Other Normal Distributions
  • Finding Normal Distribution Probabilities (for any \mu and \sigma):

    1. Standardize Interval Endpoints: Convert the x values to z-scores.

      • z = \frac{x - \mu}{\sigma}

    2. Use z-curve Areas: Use technology or the standard normal table to find probabilities for the z-scores.

      • P(x < b) = P(z < b^*)

      • P(x > a) = P(z > a^*)

      • P(a < x < b) = P(a^* < z < b^*)

  • Example: Newborn Birth Weights

    • Random Variable: X = birth weight (grams).

    • Given: Normal distribution with \mu = 3500 grams, \sigma = 600 grams.

    • Question 1: Proportion of birth weights between 2900 and 4700 grams? (P(2900 < X < 4700))

      • Standardize x=2900: z_1 = \frac{2900 - 3500}{600} = \frac{-600}{600} = -1.00

      • Standardize x=4700: z_2 = \frac{4700 - 3500}{600} = \frac{1200}{600} = 2.00

      • P(2900 < X < 4700) = P(-1.00 < z < 2.00)

      • = P(z < 2.00) - P(z < -1.00) = 0.9772 - 0.1587 = 0.8185

      • Conclusion: About 82\% of birth weights are between 2900 and 4700 grams.

    • Question 2: Probability that a randomly selected baby has a birth weight greater than 4500 grams? (P(X > 4500))

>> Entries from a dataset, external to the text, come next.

-- ==== Sys2Proof/Machine/Sched.lean ====
section
/-! DEFINITION. `SCHED`, the report scheduler (spec/45_report_scheduler.md section 1). -/

namespace Sys2Proof.Machine

/-- The effect of `SCHED.WAIT`: nothing written, no report cycle (R170, R171). -/
def schedWait (s : State) : State := s

/-- The effect of `SCHED.SKIP`: the deadline advances, no report cycle (R172, R173). -/
def schedSkip (s : State) : State := s.advanceDeadline

/-- The effect of `SCHED.CYCA`: the deadline advances, `KFSM` runs (R172, R174). -/
def schedCyca (s : State) : State := kfsm s.advanceDeadline

/-- The effect of `SCHED.CYCB`: the deadline advances, `REPB` runs (R172, R174). -/
def schedCycb (s : State) : State := repb s.advanceDeadline

/-- SCHED.WAIT, pattern `0rm`: only `u` is looked at. -/
def execSchedWait (_r _m : Bool) (s : State) : Result := blockRow s (patternAt .sch s >>> 2 == 0b0) (schedWait s)

/-- SCHED.SKIP, pattern `10m`: only `u` and `r` are looked at. -/
def execSchedSkip (_m : Bool) (s : State) : Result := blockRow s (patternAt .sch s >>> 1 == 0b10) (schedSkip s)

/-- SCHED.CYCA, pattern `110`. -/
def execSchedCyca (s : State) : Result := blockRow s (patternAt .sch s == 0b110) (schedCyca s)

/-- SCHED.CYCB, pattern `111`. -/
def execSchedCycb (s : State) : Result := blockRow s (patternAt .sch s == 0b111) (schedCycb s)

/-- `SCHED(now, ready)` (R170 to R174). -/
def sched (s : State) : State :=
  if cycleDue s then
    if s.inp.transportReady then
      match s.cfg.mode with
      | .a => schedCyca s
      | .b => schedCycb s
    else schedSkip s
  else schedWait s

end Sys2Proof.Machine
end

      • Standardize x=4500: z = \frac{4500 - 3500}{600} = \frac{1000}{600} \approx 1.67

      • P(X > 4500) = P(z > 1.67)

      • = 1 - P(z < 1.67) = 1 - 0.9525 = 0.0475

Describing Extreme Values in a Normal Distribution
  • Goal: Find the x^* value that separates a given percentage of extreme values.

  • Method: First find the corresponding z^ value using the standard normal table, then translate it back to an x^ value.

    • Conversion Formula: x^* = \mu + z^*\sigma

  • Example: Garbage Truck Processing Times

    • Random Variable: X = total processing time (minutes).

    • Given: Normal distribution with \mu = 13 minutes, \sigma = 3.9 minutes.

    • Question 1: Describe the 10\% of trucks with the longest processing times.

      • This corresponds to finding x^ such that P(X > x^) = 0.10.

      • First, find z^: P(z > z^) = 0.10 \implies P(z < z^*) = 0.90.

      • From table, the closest z^* for cumulative area 0.90 is 1.28.

      • Convert to x^1: x^* = \mu + z^*\sigma = 13 + 1.28(3.9) = 13 + 4.992 = 17.992 minutes.

      • Conclusion: About 10\% of trucks have processing times longer than 17.992 minutes.

    • Question 2: Describe the 5\% of trucks with the fastest processing times.

      • This corresponds to finding x^ such that P(X < x^) = 0.05.

      • First, find z^: From table, the closest z^ for cumulative area 0.05 is -1.645.

      • Convert to x^: x^ = \mu + z^*\sigma = 13 + (-1.645)(3.9) = 13 - 6.416 = 6.584 minutes.

      • Conclusion: About 5\% of trucks have processing times less than 6.584 minutes.